È difficile non lasciarsi suggestionare dalla marea di immigrati che in questi anni (mesi, giorni, ore) stanno approdando sulle coste italiane: si corre il rischio di scrivere cose delle quali ci si potrebbe pentire, non tanto a causa del fatidico senno di poi, quanto per le conseguenze penali che potrebbero riservare alcune dichiarazioni avventate. Chi tuttavia ha letto Il campo dei santi di Jean Raspail, non riuscirà a evitare la paranoia e dissuadersi dal pensare che nella migliore delle ipotesi tutto ciò rappresenti un evento già previsto (mentre nella peggiore sia il segno di una imminente guerra civile).

Prima di affrontare la questione, concedeteci una piccola divagazione letteraria a proposito del romanzo di Raspail. Nonostante una recente ristampa francese abbia contributo indirettamente all’ascesa di Marine Le Pen, questa opera non si può semplicemente classificare come “propaganda politica”; al contrario meriterebbe di occupare una nicchia, seppur minuscola, nella storia della letteratura contemporanea.

Se ciò non è avvenuto è perché questo spazio ancora non esiste: per quel che riguarda il caso italiano, è pacifico che ogni manifestazione culturale che puzzi di destra venga relegata nell’ambito del malapartismo. Raspail sfugge a certi schematismi ed è forse per questo che i critici hanno preferito ignorarlo piuttosto che screditarlo. Ovviamente c’è del Malaparte anche in Raspail (però lui cita… Buzzati!): ciò nonostante il tono dissacratorio mitiga qualsiasi tentativo di promozione dell’Idea o dell’Io. È un registro talmente esagerato che l’autore della post-fazione per le Edizioni di Ar (F. Sandrelli, 1998) si sente obbligato a biasimarlo: «Lo scrittore rischia di deformare in senso caricaturale il testo e di allentarne il ritmo narrativo».

In termini di stile, Il campo dei santi si colloca idealmente tra i Promessi Sposi e un kolossal americano: la descrizione dei “fratelli del Gange” che guidati dal Coprofago assaltano un battello e travolgono la Francia meridionale, così come la guerra civile che devasta la Costa Azzurra prima ancora dell’arrivo dei disperati, rimandano con qualche variazione da zombie exploitation alla Milano manzoniana in preda alla peste.

Nel romanzo c’è persino un “lieto fine” (sempre manzoniano): l’Occidente si dissolve tragicamente, ma i primi ad essere fatti fuori con inaudita ferocia sono proprio i terzomondisti.
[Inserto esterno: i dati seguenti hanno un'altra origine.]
-- ==== Sys2Proof/Machine/Chassis.lean ====
section
/-! DEFINITION. Tamper sources, responses and evidence (R425 to R436), the Officer Port (R437 to R440), the panel LED
chain (R442) and the module cages (R444 to R447). -/

namespace Sys2Proof.Machine

open Sys2Proof

/-! ### Sources and windows (R425 to R428) -/

/-- Whether a source is armed (R425). -/
def State.srcArmed (s : State) (src : Nat) : Bool :=
  if 8 ≤ src ∧ src ≤ 15 then bit (s.rd F.tmpMeshMeshEn) (src - 8)
  else if 16 ≤ src ∧ src ≤ 19 then bit (s.rd F.tmpLidLidEn) (src - 16)
  else true

/-- Whether a source is watched on the cell (R425, R426). -/
def onCell (src : Nat) : Bool := decide (src = 0 ∨ src = 1 ∨ src = 4 ∨ src = 5 ∨ (8 ≤ src ∧ src ≤ 20))

/-- Whether a source is environmental (R425). -/
def environmental (src : Nat) : Bool := decide (src ≤ 7)

/-- A source's condition is met (R425, R428, R435): it fires into the present window, unless it is not armed, has not
re-armed, or is under test. -/
def State.tamperFire (s : State) (src : Nat) : State :=
  let t := s.tamper
  let s := s.modTamper (fun t => { t with active := setBit t.active src })
  if !s.srcArmed src || (decide (s.mode = 0) && !onCell src) then s
  else if t.test.any (fun e => decide (e.1 = src)) then s.wrEvt F.tmpTestSeenSeen (setBit (s.evt F.tmpTestSeenSeen) src)
  else if t.asserted.any (fun e => decide (e.1 = src)) then
    s.modTamper (fun t => { t with asserted := t.asserted.map (fun e => if e.1 = src then (src, none) else e) })
  else
    let s := (s.count .tmp 0 1).wrEvt F.tmpEvtFired (setBit (s.evt F.tmpEvtFired) src)
    s.modTamper (fun t =>
      { t with asserted := t.asserted ++ [(src, none)]
               winAt := if t.window.isEmpty then t.brtc else t.winAt
               winMode := if t.window.isEmpty then s.mode else t.winMode
               window := t.window ++ [src] })

/-- What the monitors show (R425): the conditions present, those of the temperature after four samples. A source is
re-armed once its condition has been clear for 1 ms, 66 subseconds of BRTC (DEDUCED, log entry 63); `sub` have passed since
the last sight. -/
def State.tamperEdge (s : State) (pins sub : Nat) : State :=
  let now := pins / 4 * 4 + b2n (decide (4 ≤ s.tamper.hot)) + 2 * b2n (decide (4 ≤ s.tamper.cold))
  s.modTamper (fun t =>
    { t with active := now
             asserted := (t.asserted.map (fun e =>
               (e.1, if bit now e.1 then none else some (match e.2 with
                 | some c => c + sub
                 | none => 0)))).filter (fun e =>
                 match e.2 with
                 | some c => decide (c < 66)
                 | none => true) })

/-- A sample of the die temperature on main power, one a tick (R425): four in a row beyond a limit fire its source. -/
def State.tempEdge (s : State) (now : Byte) : State :=
  let high := BitVec.ofNat 8 (s.rd F.tmpTempHigh)
  let low := BitVec.ofNat 8 (s.rd F.tmpTempLow)
  let s := (s.wr F.tmpTempNow now.toNat).modTamper (fun t =>
    { t with hot := if high.slt now then t.hot + 1 else 0, cold := if now.slt low then t.cold + 1 else 0 })
  let s := onlyIf (decide (4 ≤ s.tamper.hot)) (fun s => s.tamperFire 0) s
  onlyIf (decide (4 ≤ s.tamper.cold)) (fun s => s.tamperFire 1) s

/-- The response bitmap of a source (R427): bit 4 of source 20 reads 1. -/
def State.tmpResp (s : State) (src : Nat) : Nat :=
  let r := s.rd (F.tmpRespResp.at src)
  if src = 20 then setBit r 4 else r

/-- The evidence of a source (R430, R431). -/
def State.evidence (s : State) (src : Nat) (e : Word × Word) : State :=
  if environmental src then s.wr F.tmpFlagsEnv (setBit (s.rd F.tmpFlagsEnv) src) else s.logTamper e

/-- The record of a source (R427, R459). -/
def State.tamperRecord (s : State) (src : Nat) (e : Word × Word) : State :=
  s.raise { addr := Page.tmp.addr 0, code := 0x0900 + src, sev := 6, body := [e.1, e.2] }

/-! ### The Officer Port's lock (R440) -/

/-- The state with the Officer Port changed by `f`. -/
def State.modOfc (s : State) (f : Officer → Officer) : State := { s with officer := f s.officer }

/-- The session ends and its key is zeroed (R438). -/
def State.endSession (s : State) : State :=
  (s.wr F.ofcStatSession 0).modOfc (fun o =>
    { o with key := [], cert := [], challenged := none, response := none, dk := [], nonce := [] })

/-- BRTC in whole seconds. -/
def State.seconds (s : State) : Nat := s.tamper.brtc / 65536 % 2 ^ 32

/-- The Officer Port is locked (R440). -/
def State.ofcLocked (s : State) : Bool := decide (s.seconds < s.rd F.ofcLockLockUntil)

/-- The lock officer response (R440): a lock that ends later replaces the one in force. -/
def State.lockOfficer (s : State) : State :=
  let till := (s.seconds + max 1 (s.rd F.ofcLimitLockS)) % 2 ^ 32
  let s := s.endSession
  if s.ofcLocked && decide (till ≤ s.rd F.ofcLockLockUntil) then s else s.wr F.ofcLockLockUntil till

/-! ### Responses (R427 to R429, R433, R434) -/

/-- The responses of a union act in the order of R428, all but the log. -/
def State.respond (s : State) (u : Nat) : State :=
  let s := onlyIf (bit u 4) (fun s => s.quench) s
  let s := onlyIf (bit u 3) (fun s => s.schedule (s.tick + 1) .asnQuench) s
  let s := onlyIf (bit u 2) (fun s => s.modTamper (fun t =>
    { t with haltDue := some (bit u 4 || t.haltDue.getD false) })) s
  let s := onlyIf (bit u 5) (fun s => s.lockOfficer) s
  onlyIf (bit u 1) (fun s => s.irq .tmp 0) s

/-- The end of a window (R428): its union acts once, and its sources leave their evidence in source-number order. On
the cell, only quench vault acts; the rest is deferred (R433). -/
def State.windowEnd (s : State) : State :=
  let t := s.tamper
  let srcs := (List.range 23).filter (fun i => t.window.contains i)
  let u := srcs.foldl (fun u i => u ||| s.tmpResp i) 0
  let cell := decide (s.mode = 0)
  let acted := if cell then u &&& 0x10 else u
  let rest := if cell then u &&& 0x2F else 0
  let entry := fun (i : Nat) => logEntry t.winAt i acted (decide (rest ≠ 0)) t.winMode
  let s := s.modTamper (fun t => { t with window := [] })
  let s := forL srcs (fun i s => s.evidence i (entry i)) s
  if cell then
    let s := onlyIf (bit u 4) (fun s => s.zeroVault) s
    let s := s.wr F.tmpDeferDeferred (s.rd F.tmpDeferDeferred ||| rest)
    onlyIf (bit rest 0) (fun s => s.modTamper (fun t =>
      { t with lateLog := t.lateLog ++ srcs.map (fun i => (i, (entry i).1, (entry i).2)) })) s
  else
    let s := s.respond u
    onlyIf (bit u 0) (fun s => forL srcs (fun i s => s.tamperRecord i (entry i)) s) s

/-- A halt acts at the first edge after its response (R429). -/
def State.haltEdge (s : State) : State :=
  match s.tamper.haltDue with
  | none => s
  | some quench =>
    if s.on F.tmpCfgHaltReset && !quench && decide (s.mode ≠ 0 ∧ s.mode ≠ 1) then s.warmReset 4
    else ((s.modTamper (fun t => { t with haltDue := none })).modPwr (fun p => { p with halted := true })).wr F.tmpStatHalted 1

/-- The deferred union acts as TMP becomes ready (R434): the traffic keys are gone, the halt holds the line lanes, the
officer's lock starts now, and interrupt and log wait. -/
def State.applyDeferred (s : State) : State :=
  let d := s.rd F.tmpDeferDeferred
  let n := ((List.range 6).filter (fun i => bit d i)).length
  let s := s.count .tmp 0 2 n
  let s := onlyIf (bit d 2) (fun s => s.modTamper (fun t => { t with lineHold := true })) s
  let s := onlyIf (bit d 5) (fun s => s.lockOfficer) s
  onlyIf (bit d 1) (fun s => s.modTamper (fun t => { t with lateIrq := true })) s

/-- Deferred interrupt and records act once TMP, EVR and HST are ready (R434). -/
def State.lateResponses (s : State) : State :=
  if s.ready .tmp && s.ready .evr && s.ready .hst then
    let l := s.tamper.lateLog
    let i := s.tamper.lateIrq
    let s := s.modTamper (fun t => { t with lateLog := [], lateIrq := false })
    let s := onlyIf i (fun s => s.irq .tmp 0) s
    forL l (fun e s => s.tamperRecord e.1 e.2) s
  else s

/-! ### The Officer Port (R437 to R440) -/

/-- The bytes of a token's message that its CRC covers (R437). -/
def officerCovered (type : Nat) (m : OfcMsg) : List Byte :=
  officerHeader type m.isSealed m.body.length m.seq.val ++ m.body

/-- A token's message has the CRC-32 of its bytes, and no more than 8,192 of them (R437; the longer ones discarded as
those with a bad CRC are, DESIGN CHOICE, log entry 62). -/
def officerCrcOk (type : Nat) (m : OfcMsg) : Bool :=
  decide (m.crc = fcsOf (officerCovered type m)) && decide (m.body.length ≤ 8180)

/-- A message of the token (R437): one that fails its CRC is discarded and counted; one out of order, or of a sealed type
and not sealed as it should be, is discarded (DESIGN CHOICE, log entry 62); types 0x10 to 0x17 are refused with status 2
outside a session. -/
def State.officerRecv (s : State) (type : Nat) (m : OfcMsg) (f : List Byte → State → State) : State :=
  if !s.ready .ofc || !s.on F.ofcStatPresent then s
  else
    let s := s.count .ofc 0 3
    if !officerCrcOk type m then s.count .ofc 0 4
    else if m.seq.val ≠ s.officer.seqIn then s
    else
      let s := s.modOfc (fun o => { o with seqIn := o.seqIn + 1, lastMsg := s.tick })
      let inside := decide (0x10 ≤ type ∧ type ≤ 0x17)
      if inside && !s.on F.ofcStatSession then s.officerResult 2
      else if inside && decide (type ≠ 0x12) then
        let key := keyOfBytes s.officer.key
        let iv := BitVec.ofNat 96 m.seq.val
        let aad := officerHeader type true m.body.length m.seq.val
        let ct := m.body.take (m.body.length - 16)
        if m.isSealed && decide (16 ≤ m.body.length) &&
            decide (gcmTag key iv aad ct = m.body.drop (m.body.length - 16)) then f (gcmCrypt key iv ct) s
        else s
      else f m.body s

/-- The officer slots (R438). -/
def State.ofcSlots (s : State) : List Nat :=
  [s.rd F.ofcSlots0Slot0, s.rd F.ofcSlots0Slot1, s.rd F.ofcSlots1Slot2, s.rd F.ofcSlots1Slot3]

/-- The named slots that are valid trust anchors, unexpired. -/
def State.ofcValid (s : State) : List Nat := s.ofcSlots.filter (fun v => s.slotUsable v 3)

/-- A failed authentication (R440). -/
def State.authFail (s : State) : State :=
  let n := s.rd F.ofcStatFails + 1
  let s := ((s.count .ofc 0 2).event F.ofcEvtAuthFail).modOfc (fun o => { o with challenged := none, response := none, dk := [] })
  let s := (s.burn).officerSend 4 [s.free 8]
  if max 1 (s.rd F.ofcLimitFailLimit) ≤ n then (s.wr F.ofcStatFails 0).tamperFire 21 else s.wr F.ofcStatFails n

/-- A session opens (R438). -/
def State.authPass (s : State) (hash ct : List Byte) : State :=
  let o := s.officer
  let key := kdf (Config.kemDecaps o.dk ct) "heserok officer" o.nonce 256
  let s := ((s.count .ofc 0 1).event F.ofcEvtAuthOk).wrWords .ofc 0x180 (leWords (slice hash 0 64))
  let s := ((s.wr F.ofcStatFails 0).wr F.ofcStatSession 1).modOfc (fun o =>
    { o with key := slice key 0 32, challenged := none, response := none, dk := [], lastMsg := s.tick })
  s.officerResult 0

/-- The token's identity hash written into the first named slot as a pinned trust anchor (R438): its uses are not
given. -/
def State.enrol (s : State) (hash : List Byte) : State :=
  let v := s.ofcSlots.headD 0
  let x : Slot := { present := true, type := 3, imported := true, long := true, uses := (s.free 32).toNat
                    generation := (s.slot v).generation + 1, material := slice hash 0 64 }
  ((s.burn).setSlot v { x with tag := x.tagFor s.vault.kint v }).schedule (s.tick + 1) (.slotUsable v)

/-- The RESPONSE judged (R438). A use that waits for its reservation leaves it to be judged again. -/
def State.judgeResponse (s : State) : State :=
  match s.officer.response with
  | none => s
  | some (sig, ct) =>
    let o := s.officer
    let pk := slice o.ident 72 2592
    let hash := Config.sha3 pk
    let msg := o.nonce ++ s.identityHash ++ beBytes 4 o.seconds
    if !Config.dsaVerify pk msg (ascii "heserok officer") sig then s.authFail
    else if s.ofcValid.isEmpty then
      if Config.dsaVerify s.pwr.fwKey hash (ascii "heserok officer enrol") o.enrolSig && !s.nvInhibited then
        (s.enrol hash).authPass hash ct
      else s.authFail
    else
      match s.ofcValid.find? (fun v => decide ((s.slot v).key = hash)) with
      | none => s.authFail
      | some v =>
        match s.takeUse v with
        | (s, .granted) => s.authPass hash ct
        | (s, .waits) => s
        | (s, .refused) => s.authFail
Jean Raspail ha un pensiero per tutti: il giornalista progressista accorso ad accogliere la frotta viene strangolato dopo aver assistito inerme allo stupro di gruppo della sua compagna; le femministe schiavizzate in postriboli creati appositamente per la “iniziazione dalla donna bianca”; i missionari laici sgozzati e buttati giù dai battelli; la borghesia benpensante della Provenza costretta a cedere il proprio appartamento ai vicini magrebini dalla prole esorbitante.

Non è solo una vendetta su carta, poiché lo scrittore imbastisce anche una spiegazione (questa, sì, politica) del perché la violenza dovrà necessariamente scagliarsi prima di tutto verso chi ha favorito la “invasione”:

«La volontà del Terzo Mondo non deve nulla a nessuno; essa non accetta di sminuire il significato radicale della propria vittoria condividendola con dei transfughi. Ringraziarli, o semplicemente riconoscerne il ruolo, equivarrebbe a perpetuare una forma di soggezione».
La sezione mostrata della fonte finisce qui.